Comments are visible on the webpage, but the html object returned by BeautifulSoup did not contain the comment parts


I tried to extract the text content of comments from a web page using its URL link, and I used BeautifulSoup for scraping. The content of comments is visible on the page when I clicked the URL link, but the HTML object returned by BeautifulSoup did not contain these tags and texts.

I used BeautifulSoup with 'html.parser' to do the web scraping. I successfully extracted the number of likes/views/comments of the video in the given webpage, but the information of comment sections was not included in the HTML file. The browser I used was Chrome, and the system is Ubuntu 18.04.1 LTS.

This is the codes I used (in python):

from urllib.request import urlopen
from bs4 import BeautifulSoup
import os

webpage_link = "https://www.airvuz.com/video/Majestic-Beast-Nanuk?id=59b2a56141ab4823e61ea901"

try:
    page = urlopen(webpage_link)
except urllib.error.HTTPError as err:  # webpage cannot be found
    print("ERROR! %s" %(webpage_link))

soup = BeautifulSoup(page, 'html.parser')

The expected result is the soup object contains all the content which is visible on the webpage especially the text content of comments (like "Not being there I enjoyed a lot seeing the life style of white bear. Thanks to the provider for such documentary." and "WOOOW... amazing..."); however, I could not find the corresponding nodes in the soup object. Any help would be appreciated!


Solution

  • The comments are generated by JavasSript via an ajax request. You can send the same request and get the comments from the json response. You can find the request using the network tab in the inspect tool.
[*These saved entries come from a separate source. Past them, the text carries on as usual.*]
/-- The directory set of a line: 65,536 sets of 16 entries; the index function is the model's (log 14). -/
def dirSet (ln : Nat) : Nat := ln % 65536

/-- The entries of a line's set. -/
def State.setEntries (s : State) (h ln : Nat) : Tab DirEnt := (s.home h).dir.filter (fun e => dirSet e.1 == dirSet ln)

/-- Whether a line has an active transaction. -/
def State.busy (s : State) (h ln : Nat) : Bool := (s.home h).txns.has ln

/-- A transaction opened with snoops to the given dies. -/
def State.openTxn (s : State) (h ln : Nat) (k : CohKind) (dies : List Nat) (t : HomeTxn) : State :=
  let v := dies.foldl (fun a d => a ||| dieBit d) 0
  let s := s.modHome h (fun x => { x with txns := x.txns.put ln { t with await := v } })
  dies.foldl (fun s d => s.answer k h d 8 ln (match t.req with | some m => m.cmpt | none => 0) 0 0 0 (match t.req with | some m => m.cls | none => 0)) s

/-- The target die of a write hint (R200), none when nothing is pushed. -/
def State.hintDie (s : State) (m : CohMsg) : Option Nat :=
  let w := m.hint.toNat
  let t : Option Nat :=
    if w = 1 then some 0
    else if w = 2 then some m.src
    else if 8 ≤ w then
      let e := (s.cmpt m.cmpt).whint.look (w - 8) 0
      if bit e 15 then (s.rankCore m.cmpt (bits e 7 0)).map (·.1) else none
    else none
  match t with
  | some d => if d ≤ 28 ∧ (d = 0 ∨ d ≠ s.homeDie m.home) then some d else none
  | none => none

/-- A write's bytes merged over memory: whole sectors of the mask, or the bytes its byte mask names (R171). -/
def State.ncMerge (s : State) (m : CohMsg) : State :=
  (List.range 4).foldl (fun s k =>
    if bit m.mask k then
      let bm := bits m.bytes (32 * k + 31) (32 * k)
      if bit m.pois k then s.ssuPoison m.cmpt (4 * m.line + k)
      else if bm = 0 ∨ bm = 2 ^ 32 - 1 then s.ssuWr m.cmpt (128 * m.line + 32 * k) ((lineBytes m.data).drop (32 * k) |>.take 32)
      else (List.range 32).foldl (fun s j =>
        if bm / 2 ^ j % 2 = 1 then s.ssuWr m.cmpt (128 * m.line + 32 * k + j) ((lineBytes m.data).drop (32 * k + j) |>.take 1) else s) s
    else s) s

/-- Data returned to a cacheless agent: a graft site's gate receives it. -/
def State.ncReply (s : State) (m : CohMsg) : State :=
  if 29 ≤ m.src then (s.gateEnd m.src m.line).emit (.gateLine (m.src - 29) 2 m.line (lineBytes (s.memLine m.line)) (s.memPois m.line)) else s

/-- The entry of a line that a die now owns: E, or M with every sector dirty when the die is a graft site (R192). -/
def ownedBy (die : Nat) : DirEnt := if 29 ≤ die then { st := .m, sharers := dieBit die, dirty := 0xF } else { st := .e, sharers := dieBit die }

/-- The end of a live sender's request once no snoop is awaited: memory is current, the grant or answer goes out and the directory takes its next state (Table 8.4). -/
def State.finishLive (s : State) (m : CohMsg) : State :=
  let h := m.home
  let e := s.dirEnt h m.line
  let q := dieBit m.src
  let grant (k : CohKind) (s : State) : State := s.answer k h m.src m.unit m.line m.cmpt m.mask (s.memLine m.line) (s.memPois m.line) m.cls
  let close (s : State) : State := s.modHome h (fun t => { t with txns := t.txns.del m.line })
  match m.kind with
  | .rdShared =>
    if e.st = .i then close (grant .grantE (s.setDir h m.line (ownedBy m.src)))
    else if m.mask != 0xF && (e.sharers &&& q) != 0 then close (grant (if e.st = .s then .grantS else .grantE) s)
    else close (grant .grantS (s.setDir h m.line { st := .s, sharers := e.sharers ||| q }))
  | .rdUnique => close (grant .grantE (s.setDir h m.line (ownedBy m.src)))
  | .upgrade =>
    let had := e.st = .s ∧ (e.sharers &&& q) != 0
    let s := s.setDir h m.line (ownedBy m.src)
    if had then close (s.answer .grantE h m.src m.unit m.line m.cmpt 0 0 0 m.cls)
    else close (s.answer .grantE h m.src m.unit m.line m.cmpt 0xF (s.memLine m.line) (s.memPois m.line) m.cls)
  | .rdNc =>
    let s := if e.st = .e ∨ e.st = .m then s.setDir h m.line { st := .s, sharers := e.sharers } else s
    close (s.ncReply m)
  | .wrNc =>
    let s := (if m.done then s else s.ncMerge m).setDir h m.line { st := .i }
    let s := if 29 ≤ m.src then (s.gateEnd m.src m.line).emit (.gate (m.src - 29) 3 m.line []) else s
    match s.hintDie m with
    | some d =>
      -- the entry that a PUSH_ACK will need is kept for the target while the line is busy (R191, R195)
      let s := (s.setDir h m.line { st := .e, sharers := dieBit d }).modHome h (fun t => { t with txns := t.txns.put m.line { req := some m, pushing := true } })
      s.answer .pushLine h d 8 m.line m.cmpt m.mask (s.memLine m.line) (s.memPois m.line) m.cls
    | none => close s
  | _ => close s

/-- A line's entry without a die, and what was on its way to the die about it: a grant to a dead die counts as delivered and is reclaimed (R206). -/
def State.forget (s : State) (h ln die : Nat) : State :=
  let e := s.dirEnt h ln
  let s := { s with coh := s.coh.filter (fun m => !(m.toAgent && m.dst == die && m.line == ln)) }
  let v := e.sharers &&& ~~~dieBit die
  if bit e.sharers die then s.setDir h ln (if v = 0 then { st := .i } else { e with sharers := v }) else s

/-- The end of a request's transaction (Table 8.4); that of a sender that has died leaves it no line (R206). -/
def State.finishReq (s : State) (m : CohMsg) : State := if m.dead then (s.finishLive m).forget m.home m.line m.src else s.finishLive m

/-- The snoops a request needs: their kind and the dies (Table 8.4). -/
def snoopsFor (m : CohMsg) (e : DirEnt) : CohKind × List Nat :=
  let owned := e.st = .e ∨ e.st = .m
  match m.kind with
  | .rdShared => if owned ∧ ¬(m.mask != 0xF ∧ (e.sharers &&& dieBit m.src) != 0) then (.snpShared, diesOf e.sharers) else (.snpShared, [])
  | .rdNc => if owned then (.snpShared, diesOf e.sharers) else (.snpShared, [])
  | .rdUnique => (.snpInv, diesOf (if e.st = .s then e.sharers &&& ~~~dieBit m.src else e.sharers))
  | .upgrade => (.snpInv, diesOf (if e.st = .s then e.sharers &&& ~~~dieBit m.src else e.sharers))
  | .wrNc => (.snpInv, diesOf e.sharers)
  | _ => (.snpInv, [])

/-- Whether a request needs a new directory entry: a read of a line in I, or a hinted write to one, whose push makes an owner (R191). -/
def State.needsEntry (s : State) (m : CohMsg) (e : DirEnt) : Bool :=
  e.st == .i && (m.kind == .rdShared || m.kind == .rdUnique || m.kind == .upgrade || (m.kind == .wrNc && (s.hintDie m).isSome))

/-- A request started at its idle line (Table 8.4, R191); the Boolean says whether it was started, and not left waiting for a recall. -/
def State.startReq (s : State) (m : CohMsg) : State × Bool :=
  let h := m.home
  let e := s.dirEnt h m.line
  let q := dieBit m.src
  match m.kind with
  | .markDirty =>
    if (e.st = .e ∨ e.st = .m) ∧ e.sharers = q then
      ((s.setDir h m.line { e with st := .m, dirty := e.dirty ||| m.mask }).answer .dirtyAck h m.src m.unit m.line m.cmpt m.mask 0 0 m.cls, true)
    else (s.answer .dirtyStale h m.src m.unit m.line m.cmpt m.mask 0 0 m.cls, true)
  | .wrBack =>
    let s := if (e.st = .e ∨ e.st = .m) ∧ e.sharers = q then (s.homeWrite m.cmpt m.line m.mask m.data m.pois).setDir h m.line { st := .i }
      else if (s.home h).recover.contains m.src then s.homeWrite m.cmpt m.line m.mask m.data m.pois
      else s
    (s.answer .wbAck h m.src m.unit m.line m.cmpt m.mask 0 0 m.cls, true)
  | .evictClean =>
    let s := if (e.st = .e ∨ (e.st = .m ∧ 29 ≤ m.src)) ∧ e.sharers = q then s.setDir h m.line { st := .i } else s
    (s.answer .ack h m.src m.unit m.line m.cmpt 0 0 0 m.cls, true)
  | _ =>
    if s.needsEntry m e && decide ((s.setEntries h m.line).length ≥ 16) then
      -- R191: recall the least recently used entry whose line has no active transaction
      if (s.home h).txns.any (fun t => t.2.isRecall && t.2.victimOf == some m.line) then (s, false)
      else
        match ((s.setEntries h m.line).filter (fun x => !s.busy h x.1)).foldl
            (fun (b : Option (Nat × DirEnt)) x => match b with | none => some x | some y => if x.2.used < y.2.used then some x else some y) none with
        | none => (s, false)
        | some (v, ve) =>
          let s := s.modHome h (fun t => { t with recallCount := satAdd t.recallCount 1 })
          (s.openTxn h v .snpInv (diesOf ve.sharers) { isRecall := true, victimOf := some m.line }, false)
    else
      let (k, dies) := snoopsFor m e
      -- a GRANT to an upgrade whose sender lost the line carries data, as for RD_UNIQUE
      let s := s.openTxn h m.line k dies { req := some m }
      if dies.isEmpty then (s.finishReq m, true) else (s, true)

/-- Requests that recovery holds back (R207). -/
def heldByRecovery (k : CohKind) : Bool := !(k == .wrBack || k == .recoverDone)

/-- Requests that read or write the line in memory, which a running rebuild of one of its sectors holds back (R179). -/
def readsLine (k : CohKind) : Bool := k == .rdShared || k == .rdUnique || k == .upgrade || k == .rdNc || k == .wrNc

/-- Queued requests started one by one in order of arrival, each when its line is idle and no earlier request for it waits (R197). -/
def State.drainGo : Nat → State → Nat → State
  | 0, s, _ => s
  | fuel + 1, s, h =>
    let t := s.home h
    match findPos (fun p => !s.busy h p.1.line && !((t.hq.take p.2).any (fun x => x.line == p.1.line)) &&
        (t.recover.isEmpty || !heldByRecovery p.1.kind) && !(readsLine p.1.kind && s.readWaits [(128 * p.1.line, 128)]) &&
        !(s.needsEntry p.1 (s.dirEnt h p.1.line) && decide ((s.setEntries h p.1.line).length ≥ 16) &&
          ((t.txns.any (fun x => x.2.isRecall && x.2.victimOf == some p.1.line)) || (s.setEntries h p.1.line).all (fun x => s.busy h x.1)))) t.hq.zipIdx with
    | none => s
    | some i =>
      match t.hq[i]? with
      | none => s
      | some m =>
        let (s', ok) := s.startReq m
        let s' := if ok then s'.modHome h (fun t => { t with hq := t.hq.eraseIdx i }) else s'
        State.drainGo fuel s' h

def State.drain (s : State) (h : Nat) : State := State.drainGo (2 * (s.home h).hq.length + 1) s h

/-- A coherent request arrives at its home and joins the queue (R197). -/
def State.arrive (s : State) (m : CohMsg) : State :=
  (s.modHome m.home (fun t => { t with hq := t.hq ++ [m] })).drain m.home

/-- A snoop answer of a die recorded; when the last is in, the transaction ends and queued requests start (R195, R197). -/
def State.snoopDone (s : State) (h ln die : Nat) : State :=
  match (s.home h).txns.find? (fun t => t.1 == ln) with
  | none => s
  | some (_, t) =>
    if !bit t.await die then s
    else
      let v := t.await &&& ~~~dieBit die
      let s := s.modHome h (fun x => { x with txns := x.txns.put ln { t with await := v } })
      if v != 0 then s
      else match t.req with
        | some m => (s.finishReq m).drain h
        | none => ((s.setDir h ln { st := .i }).modHome h (fun x => { x with txns := x.txns.del ln })).drain h

/-! ### Agents (Table 8.3) -/

/-- Whether a line's home takes what a die holds of it for the newest: it owns the line, or writes it back after the loss of its home (R195, R207). -/
def State.owns (s : State) (die ln : Nat) : Bool :=
  let h := s.homeOf ln
  let e := s.dirEnt h ln
  ((e.st == .e || e.st == .m) && e.sharers == dieBit die) || (s.home h).recover.contains die

/-- The sectors a die holds dirty, or buffered while the write-back still counts, their data and their poison bits. -/
def State.dieDirty (s : State) (die ln : Nat) : BitVec 4 × BitVec 1024 × BitVec 4 :=
  (unitsOf die).foldl (fun a u =>
    let l := s.line die u ln
    let m := l.dirty ||| (if s.owns die ln then l.wb else 0)
    (a.1 ||| m, mergeLine a.2.1 l.data m, (a.2.2 &&& ~~~m) ||| (l.pois &&& m))) (0, 0, 0)

/-- Every cache of a die changes its line to S with clean sectors, or drops it; a buffered write-back stays until WB_ACK. -/
def State.dieDowngrade (s : State) (die ln : Nat) (inv : Bool) : State :=
  (unitsOf die).foldl (fun s u =>
    let l := s.line die u ln
    if l.st = .i then s
    else if inv then s.setLine die u ln { l with st := .i, valid := 0, dirty := 0, marking := false }
    else s.setLine die u ln { l with st := .s, dirty := 0 }) s

/-- Free way of a cache set for a compartment, under its allotment (R204): 8,192 sets of 16 ways in a remote-line cache, 65,536 of 32 in the system cache. -/
def State.freeWay (s : State) (die ln c : Nat) : Option Nat :=
  let sets := if die = 0 then 65536 else 8192
  let ways := match (s.cmpt c).plan with
    | some r => if die = 0 then r.scWays.toNat else r.rlcWays.toNat
    | none => 0
  let used := ((s.cache die 8).lines.filter (fun e => e.1 % sets == ln % sets && e.2.st != .i)).map (fun e => e.2.way)
  (List.range (if die = 0 then 32 else 16)).find? (fun w => decide (ways / 2 ^ w % 2 = 1) && !used.contains w)

/-- Whether a lookup of compartment `c` may hit a line: a line an active vitrine allocated answers only the vitrine (R204). -/
def State.mayHit (s : State) (c : Nat) (l : CacheLine) : Bool := l.cmpt == c || !(s.cmpt l.cmpt).active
    from urllib.request import urlopen
    from bs4 import BeautifulSoup, Comment
    import json
    webpage_link = "https://www.airvuz.com/api/comments/video/59b2a56141ab4823e61ea901?page=1&limit=20"
    page = urlopen(webpage_link).read()
    comments_json=data = json.loads(page)
    for comment_info in comments_json['data']:
        print(comment_info['comment'].strip()) 
    

    Output

    Not being there I enjoyed a lot seeing the life style of white bear. Thanks to the provider for  such documentary.
    WOOOW... amazing...
    I've been photographing polar bears for years, but to see this footage from a drones perspective was epic! Well done and congratz on the Nominee! Well deserved.
    You are da man Florian!
    Absolutely outstanding!
    This is incredible
    jaw dropping
    This is wow amazing, love it.
    So cool! Did the bears react to the drone at all?
    Congratulations! It's awesome! I am watching in tears....
    Awesome!
    perfect video awesome
    It is very, very beautiful !!! Sincere congratulations
    Made my day, exquisite, thank you
    Wow
    Super!
    Marvelous!
    Man this is incredible!
    Material is good, but  edi is bad. This history about  beer's family...
    Muy bueno!